_TASK BRIEF_.
Scan the data below and copy each line where "programs" occurs.

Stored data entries
/-- R87, with the layout of R38 and the checksum of R39: the sample that completes `C1_LOW`. The premise
on the record is R90 (d). -/
def Obligations.FinishDerivesAndStoresTheRecord : Prop :=
  ∀ (w : Word) (s : State), s.engSt = .active → s.mode = .calibrating → s.calState = .c1Low →
    s.cmin.c1.toNat ≤ w.toNat → s.calCnt.toNat + 1 > s.params.calThresh.val →
    s.cmin.c0 ≤ s.cmax.c0 → s.cmin.c1 ≤ s.cmax.c1 → NvmCanonical s →
    ∃ t : State, exec (.calSample .ch1 w) s = .next t ∧
      t.calState = .done ∧ t.ind = true ∧ t.recValid = true ∧ t.calCnt = 0#16 ∧
      t.cmid.c0.toNat = s.cmin.c0.toNat + (s.cmax.c0.toNat - s.cmin.c0.toNat) / 2 ∧
      t.cmid.c1.toNat = s.cmin.c1.toNat + (s.cmax.c1.toNat - s.cmin.c1.toNat) / 2 ∧
      t.thr.toNat = s.cmin.c0.toNat + (s.cmax.c0.toNat - s.cmin.c0.toNat) / 16 ∧
      nvmRead t.nvm 0 = lowByte s.cmin.c0 ∧ nvmRead t.nvm 1 = highByte s.cmin.c0 ∧
      nvmRead t.nvm 2 = lowByte s.cmax.c0 ∧ nvmRead t.nvm 3 = highByte s.cmax.c0 ∧
      nvmRead t.nvm 4 = lowByte t.cmid.c0 ∧ nvmRead t.nvm 5 = highByte t.cmid.c0 ∧
      nvmRead t.nvm 6 = lowByte s.cmin.c1 ∧ nvmRead t.nvm 7 = highByte s.cmin.c1 ∧
      nvmRead t.nvm 8 = lowByte s.cmax.c1 ∧ nvmRead t.nvm 9 = highByte s.cmax.c1 ∧
      nvmRead t.nvm 10 = lowByte t.cmid.c1 ∧ nvmRead t.nvm 11 = highByte t.cmid.c1 ∧
      ChecksumAgrees t ∧
      t = { s with chv := s.chv.set .ch1 w, fresh := s.fresh.set .ch1 false, calState := t.calState,
                   calCnt := t.calCnt, cmid := t.cmid, thr := t.thr, recValid := t.recValid,
                   ind := t.ind, nvm := t.nvm }

/-- R87, R109, R110, R114 together: the record that Finish stores survives RESET and is loaded by the
next `BOOT 0` as it was. For a minimum above its maximum, which is not reached, this rests on the model's
reading of Finish's subtraction (notes/assumptions/8.md). -/
def Obligations.StoredRecordIsReloadedAfterReset : Prop :=
  ∀ (w : Word) (s t : State), isCalibrating s = true → s.calState = .c1Low →
    s.cmin.c1 ≤ w → s.calCnt.toNat + 1 > s.params.calThresh.val → NvmCanonical s →
    exec (.calSample .ch1 w) s = .next t →
    ∃ u : State, execList [.reset, .boot false] t = .next u ∧
      u.engSt = .active ∧ u.mode = .running ∧ u.recValid = true ∧ u.flt = 0#3 ∧
      u.cmin = s.cmin ∧ u.cmax = s.cmax ∧ u.cmid = t.cmid ∧ u.thr = t.thr

/-- R89: no operation but CAL_STEP, CAL_SAMPLE and RESET changes the calibration state or its counter:
with no samples the machine stays where it is. -/
def Obligations.OnlySamplesMoveCalibration : Prop :=
  ∀ (i : Instr) (s t : State), touchesCalibration i = false → exec i s = .next t →
    t.calState = s.calState ∧ t.calCnt = s.calCnt ∧ t.ind = s.ind

/-- R90 (a), (b), (f): between BOOT and RESET the recorded maximum never decreases, the minimum never
increases once the LOW state of its channel has begun, and `CAL_STATE` stays or moves one forward. -/
def Obligations.CalibrationMovesForwardOnly : Prop :=
  ∀ (i : Instr) (s t : State), i ≠ .reset → (∀ j : Bool, i ≠ .boot j) → exec i s = .next t →
    (∀ c : Ch, s.cmax.get c ≤ t.cmax.get c) ∧
    (lowSeen0 s.calState = true → t.cmin.c0 ≤ s.cmin.c0) ∧
    (lowSeen1 s.calState = true → t.cmin.c1 ≤ s.cmin.c1) ∧
    (t.calState = s.calState ∨ t.calState = calNext s.calState)

/-- R90 (d), (e): every step keeps the calibration invariants. -/
def Obligations.StepKeepsCalibrationBounds : Prop :=
  ∀ s t : State, CalibrationInv s → step s = .next t → CalibrationInv t

/-! ### Channel Transform -/

/-- R91: the function Transform, in mathematical integers. -/
def Obligations.TransformMixesAndClamps : Prop :=
  ∀ (s : State) (p q : Word),
    let h : Int := ((q.toNat : Int) - s.cmid.c1.toNat).tdiv 2
    let a : Int := if p.toNat < s.thr.toNat then p.toNat else p.toNat + h
    let b : Int := if p.toNat < s.thr.toNat then p.toNat else p.toNat - h
    let lo : Int := s.cmin.c0.toNat
    let hi : Int := s.cmax.c0.toNat
    ((transformOf s p q).1.toNat : Int) = (if a < lo then lo else if a > hi then hi else a) ∧
    ((transformOf s p q).2.toNat : Int) = (if b < lo then lo else if b > hi then hi else b)

/-- R94 (b), (c), (f): for an ordered record the outputs stay in the primary channel's range, below the
threshold both are the clamped primary, and mirrored secondaries swap the outputs. -/
def Obligations.TransformIsBoundedAndAntisymmetric : Prop :=
  ∀ (s : State) (p : Word), s.cmin.c0 ≤ s.cmax.c0 →
    (∀ q : Word,
      s.cmin.c0 ≤ (transformOf s p q).1 ∧ (transformOf s p q).1 ≤ s.cmax.c0 ∧
      s.cmin.c0 ≤ (transformOf s p q).2 ∧ (transformOf s p q).2 ≤ s.cmax.c0) ∧
    (∀ q : Word, p < s.thr → (transformOf s p q).1 = (transformOf s p q).2 ∧
      (s.cmin.c0 ≤ p → p ≤ s.cmax.c0 → (transformOf s p q).1 = p)) ∧
    (∀ q q' : Word, q.toNat + q'.toNat = 2 * s.cmid.c1.toNat →
      (transformOf s p q).1 = (transformOf s p q').2)

/-- R92: MIX, with SetW (R102). -/
def Obligations.MixTransformsTheFreshWidths : Prop :=
  Spells .mix [0x0B#8] ∧ agent .mix = .main ∧
  (∀ s : State, s.engSt = .active → s.mode = .running → s.fresh.c0 = true → s.fresh.c1 = true →
    ∃ t : State, exec .mix s = .next t ∧ t.fresh.c0 = false ∧ t.fresh.c1 = false ∧
      t = { s with fresh := t.fresh, nw := t.nw, flt := t.flt } ∧ NvmReadsSame s t ∧
      ((transformOf s s.chv.c0 s.chv.c1).1.toNat + (transformOf s s.chv.c0 s.chv.c1).2.toNat ≤
          Config.outPeriod →
        t.nw.c0 = (transformOf s s.chv.c0 s.chv.c1).1 ∧
        t.nw.c1 = (transformOf s s.chv.c0 s.chv.c1).2 ∧ t.flt = s.flt) ∧
      ((transformOf s s.chv.c0 s.chv.c1).1.toNat + (transformOf s s.chv.c0 s.chv.c1).2.toNat >
          Config.outPeriod →
        t.nw = s.nw ∧ t.flt = s.flt ||| 0b100#3)) ∧
  (∀ s : State, (s.engSt ≠ .active ∨ s.mode = .calibrating ∨ s.fresh.c0 = false ∨
      s.fresh.c1 = false) → exec .mix s = .next s)

/-- R93: XFORM is `CHV <- [p, s]; FRESH <- [1, 1]; MIX` as one operation. -/
def Obligations.XformTransformsImmediateWidths : Prop :=
  (∀ p q : Word, Spells (.xform p q) [0x81#8, lowByte p, highByte p, lowByte q, highByte q]) ∧
  (∀ p q : Word, agent (.xform p q) = .main) ∧
  (∀ (p q : Word) (s : State), s.engSt = .active → s.mode = .running →
    ∃ t : State, exec (.xform p q) s = .next t ∧
      exec .mix { s with chv := { c0 := p, c1 := q }, fresh := { c0 := true, c1 := true } } =
        .next t ∧
      t.chv.c0 = p ∧ t.chv.c1 = q ∧ t.fresh.c0 = false ∧ t.fresh.c1 = false ∧
      t = { s with chv := t.chv, fresh := t.fresh, nw := t.nw, flt := t.flt } ∧
      ((transformOf s p q).1.toNat + (transformOf s p q).2.toNat ≤ Config.outPeriod →
        t.nw.c0 = (transformOf s p q).1 ∧ t.nw.c1 = (transformOf s p q).2 ∧ t.flt = s.flt) ∧
      ((transformOf s p q).1.toNat + (transformOf s p q).2.toNat > Config.outPeriod →
        t.nw = s.nw ∧ t.flt = s.flt ||| 0b100#3)) ∧
  (∀ (p q : Word) (s : State), (s.engSt ≠ .active ∨ s.mode = .calibrating) →
    exec (.xform p q) s = .next s)

/-! ### Output Generator -/

/-- R96, for every state: TICK_OUT has no enabling condition. -/
def Obligations.TickOutCountsAndFlags : Prop :=
  Spells .tickOut [0x03#8] ∧ agent .tickOut = .hw ∧
  ∀ s : State, ∃ t : State, exec .tickOut s = .next t ∧
    t.tcnt1.toNat = (s.tcnt1.toNat + 1) % 256 ∧
    t.tov1 = (s.tov1 || decide (t.tcnt1.toNat = 0)) ∧
    t.ocf1 = (s.ocf1 || decide (t.tcnt1 = s.ocr1)) ∧
    (t.tcnt1.toNat = 0 ∧ t.tcnt1 = s.ocr1 ∧ s.run = true → t.flt = s.flt ||| 0b010#3) ∧
    (t.tcnt1.toNat ≠ 0 ∨ t.tcnt1 ≠ s.ocr1 ∨ s.run = false → t.flt = s.flt) ∧
    t = { s with tcnt1 := t.tcnt1, tov1 := t.tov1, ocf1 := t.ocf1, flt := t.flt } ∧
    NvmReadsSame s t

/-- R100: eligible, OVF1_SVC counts the high byte down and arms the compare; otherwise it has no
effect. -/
def Obligations.Ovf1SvcCountsDownAndArms : Prop :=
  Spells .ovf1Svc [0x06#8] ∧ agent .ovf1Svc = .irq ∧
  (∀ s : State, s.ie = true → s.toie1 = true → s.tov1 = true → intActive s = false →
    ∃ t : State, exec .ovf1Svc s = .next t ∧ t.tov1 = false ∧
      t.hi1.toNat = s.hi1.toNat - 1 ∧
      (s.hi1.toNat = 1 → t.ocf1 = false ∧ t.ocie1 = true) ∧
      (s.hi1.toNat ≠ 1 → t.ocf1 = s.ocf1 ∧ t.ocie1 = s.ocie1) ∧
      t = { s with tov1 := t.tov1, hi1 := t.hi1, ocf1 := t.ocf1, ocie1 := t.ocie1 } ∧
      NvmReadsSame s t) ∧
  (∀ s : State, (s.ie = false ∨ s.toie1 = false ∨ s.tov1 = false ∨ intActive s = true) →
    exec .ovf1Svc s = .next s)

/-- R97: Program(D) keeps the compare value at least the margin away from the wrap on both sides, and
counter, compare and high byte together time exactly `D` ticks. -/
def Obligations.ProgramTimesTheStageBeyondTheMargin : Prop :=
  ∀ (d : Word) (s : State), d ≠ 0#16 →
    let t := program d s
    let m := s.params.outMargin
    ((lowByte d).toNat ≥ m → t.tcnt1.toNat = 0 ∧ t.ocr1.toNat = (lowByte d).toNat) ∧
    ((lowByte d).toNat < m → t.tcnt1.toNat = m ∧ t.ocr1.toNat = (lowByte d).toNat + m) ∧
    t.hi1 = highByte d ∧ t.tov1 = false ∧ t.ocf1 = false ∧
    t.ocie1 = decide ((highByte d).toNat = 0) ∧
    m ≤ t.ocr1.toNat ∧ t.tcnt1.toNat ≤ t.ocr1.toNat ∧
    d.toNat = 256 * t.hi1.toNat + t.ocr1.toNat - t.tcnt1.toNat ∧
    t = { s with tcnt1 := t.tcnt1, ocr1 := t.ocr1, hi1 := t.hi1, tov1 := t.tov1, ocf1 := t.ocf1,
                 ocie1 := t.ocie1 }

/-- R98, R99: `EnterStage(s)` opens the stage, and either ends it at once by `Expire(s)`, where its
duration is 0, or programs the timer for it; `Expire(s)` closes the stage and enters the next one. The
bound that the model puts on the recursion (notes/assumptions/10.md) is never felt. -/
def Obligations.EnterStageAndExpireRecurse : Prop :=
  (∀ (st : Stage) (s : State),
    enterStage stageDepth st s =
      if (duration st (openStage st s)).toNat = 0 then
        expire st { openStage st s with ocie1 := false }
      else program (duration st (openStage st s)) (openStage st s)) ∧
  (∀ (st : Stage) (s : State), expire st s = enterStage stageDepth st.next (closeStage st s)) ∧
  (∀ s : State, openStage .stage0 s =
    { s with stage := .stage0, w := s.nw, out := { c0 := true, c1 := s.out.c1 } }) ∧
  (∀ s : State, openStage .stage1 s = { s with stage := .stage1 } ∧
    openStage .stage2 s = { s with stage := .stage2 }) ∧
  (∀ s : State, closeStage .stage0 s =
    { s with out := { c0 := false, c1 := s.ch1En || s.out.c1 } }) ∧
  (∀ s : State, closeStage .stage1 s = { s with out := { c0 := s.out.c0, c1 := false } } ∧
    closeStage .stage2 s = { s with outDone := true }) ∧
  (∀ s : State, WidthsFit s →
    duration .stage0 s = s.w.c0 ∧ duration .stage1 s = s.w.c1 ∧
    (duration .stage2 s).toNat + s.w.c0.toNat + s.w.c1.toNat = Config.outPeriod)

/-- R101, R99, R98: eligible, CMP1_SVC ends the stage and programs the next one of non-zero duration;
otherwise it has no effect. The three `next stage` clauses say which, with its pins, where that stage
itself is not of zero length; the last clauses hold in every case, zero-length stages included. -/
def Obligations.Cmp1SvcEndsTheStage : Prop :=
  Spells .cmp1Svc [0x07#8] ∧ agent .cmp1Svc = .irq ∧
  (∀ s : State, s.ie = true → s.ocie1 = true → s.ocf1 = true → intActive s = false →
    ∃ t : State, exec .cmp1Svc s = .next t ∧
      t = expire s.stage { s with ocf1 := false, ocie1 := false } ∧
      (s.stage = .stage0 → s.w.c1 ≠ 0#16 →
        t.stage = .stage1 ∧ t.out.c0 = false ∧ t.out.c1 = (s.ch1En || s.out.c1) ∧
        t.outDone = s.outDone ∧ t.w = s.w) ∧
      (s.stage = .stage1 → s.w.c0.toNat + s.w.c1.toNat < Config.outPeriod →
        t.stage = .stage2 ∧ t.out.c0 = s.out.c0 ∧ t.out.c1 = false ∧
        t.outDone = s.outDone ∧ t.w = s.w) ∧
      (s.stage = .stage2 → s.nw.c0 ≠ 0#16 →
        t.stage = .stage0 ∧ t.out.c0 = true ∧ t.out.c1 = s.out.c1 ∧
        t.outDone = true ∧ t.w = s.nw) ∧
      duration t.stage t ≠ 0#16 ∧ program (duration t.stage t) t = t ∧
      t = { s with stage := t.stage, w := t.w, out := t.out, outDone := t.outDone,
                   tcnt1 := t.tcnt1, ocr1 := t.ocr1, tov1 := t.tov1, ocf1 := t.ocf1,
                   hi1 := t.hi1, ocie1 := t.ocie1 } ∧ NvmReadsSame s t) ∧
  (∀ s : State, (s.ie = false ∨ s.ocie1 = false ∨ s.ocf1 = false ∨ intActive s = true) →
    exec .cmp1Svc s = .next s)

/-- R102: SET_WIDTHS requests both widths, or sets the fault WidthRange and changes nothing else. -/
def Obligations.SetWidthsRequestsBothWidths : Prop :=
  (∀ a b : Word, Spells (.setWidths a b) [0x80#8, lowByte a, highByte a, lowByte b, highByte b]) ∧
  (∀ a b : Word, agent (.setWidths a b) = .main) ∧
  (∀ (a b : Word) (s : State), s.engSt = .active → s.mode = .running →
    (a.toNat + b.toNat ≤ Config.outPeriod →
      exec (.setWidths a b) s = .next { s with nw := { c0 := a, c1 := b } }) ∧
    (a.toNat + b.toNat > Config.outPeriod →
      exec (.setWidths a b) s = .next { s with flt := s.flt ||| 0b100#3 })) ∧
  (∀ (a b : Word) (s : State), (s.engSt ≠ .active ∨ s.mode = .calibrating) →
    exec (.setWidths a b) s = .next s)

/-- R103 and R105, for every state: OUT_CFG and OUT_POLL have no enabling condition. -/
def Obligations.OutCfgAndOutPollAct : Prop :=
  Spells (.outCfg false) [0x22#8, 0x00#8] ∧ Spells (.outCfg true) [0x22#8, 0x01#8] ∧
  Spells .outPoll [0x0D#8] ∧ (∀ e : Bool, agent (.outCfg e) = .main) ∧ agent .outPoll = .main ∧
  (∀ (e : Bool) (s : State), exec (.outCfg e) s = .next { s with ch1En := e }) ∧
  (∀ s : State, exec .outPoll s = .next { s with pollRes := s.outDone, outDone := false })

/-- R104: enabled, OUT_START starts the generator in the first stage of non-zero duration; otherwise it
has no effect. It does not need `IE`. -/
def Obligations.OutStartStartsTheGenerator : Prop :=
  Spells .outStart [0x0C#8] ∧ agent .outStart = .main ∧
  (∀ s : State, s.engSt = .active → s.mode = .running → s.run = false → WidthsFit s →
    ∃ t : State, exec .outStart s = .next t ∧ t.run = true ∧ t.toie1 = true ∧ t.w = s.nw ∧
      (s.nw.c0 ≠ 0#16 → t.stage = .stage0 ∧ t.out.c0 = true ∧ t.out.c1 = s.out.c1) ∧
      (s.nw.c0 = 0#16 → s.nw.c1 ≠ 0#16 →
        t.stage = .stage1 ∧ t.out.c0 = false ∧ t.out.c1 = (s.ch1En || s.out.c1)) ∧
      (s.nw.c0 = 0#16 → s.nw.c1 = 0#16 →
        t.stage = .stage2 ∧ t.out.c0 = false ∧ t.out.c1 = false) ∧
      program (duration t.stage t) t = t ∧
      t = { s with run := t.run, toie1 := t.toie1, stage := t.stage, w := t.w, out := t.out,
                   tcnt1 := t.tcnt1, ocr1 := t.ocr1, tov1 := t.tov1, ocf1 := t.ocf1,
                   hi1 := t.hi1, ocie1 := t.ocie1 } ∧ NvmReadsSame s t) ∧
  (∀ s : State, (s.engSt ≠ .active ∨ s.mode = .calibrating ∨ s.run = true) →
    exec .outStart s = .next s)

/-- R107, R95, R29: every step keeps the generator's invariant; in particular `FLT[1]` stays 0. -/
def Obligations.StepKeepsGlitchFreedom : Prop :=
  ∀ s t : State, GeneratorInv s → step s = .next t → GeneratorInv t

/-- R106, one stage: a stage just programmed for `d` ticks, promptly served, shows the same stage and
pins for the first `d − 1` ticks and is expired by the `d`-th, with no hazard on the way. -/
def Obligations.StageLastsExactlyItsDuration : Prop :=
  ∀ (d : Word) (s : State), d ≠ 0#16 → PromptReady s →
    (∀ n : Nat, n < d.toNat → ∃ t : State, execList (runOut n) (program d s) = .next t ∧
      t = { s with tcnt1 := t.tcnt1, ocr1 := t.ocr1, hi1 := t.hi1, tov1 := t.tov1, ocf1 := t.ocf1,
                   ocie1 := t.ocie1 }) ∧
    execList (runOut d.toNat) (program d s) = .next (expire s.stage (program d s))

_RESPONSE AREA_.
duration is 0, or programs the timer for it; `Expire(s)` closes the stage and enters the next one. The
/-- R101, R99, R98: eligible, CMP1_SVC ends the stage and programs the next one of non-zero duration;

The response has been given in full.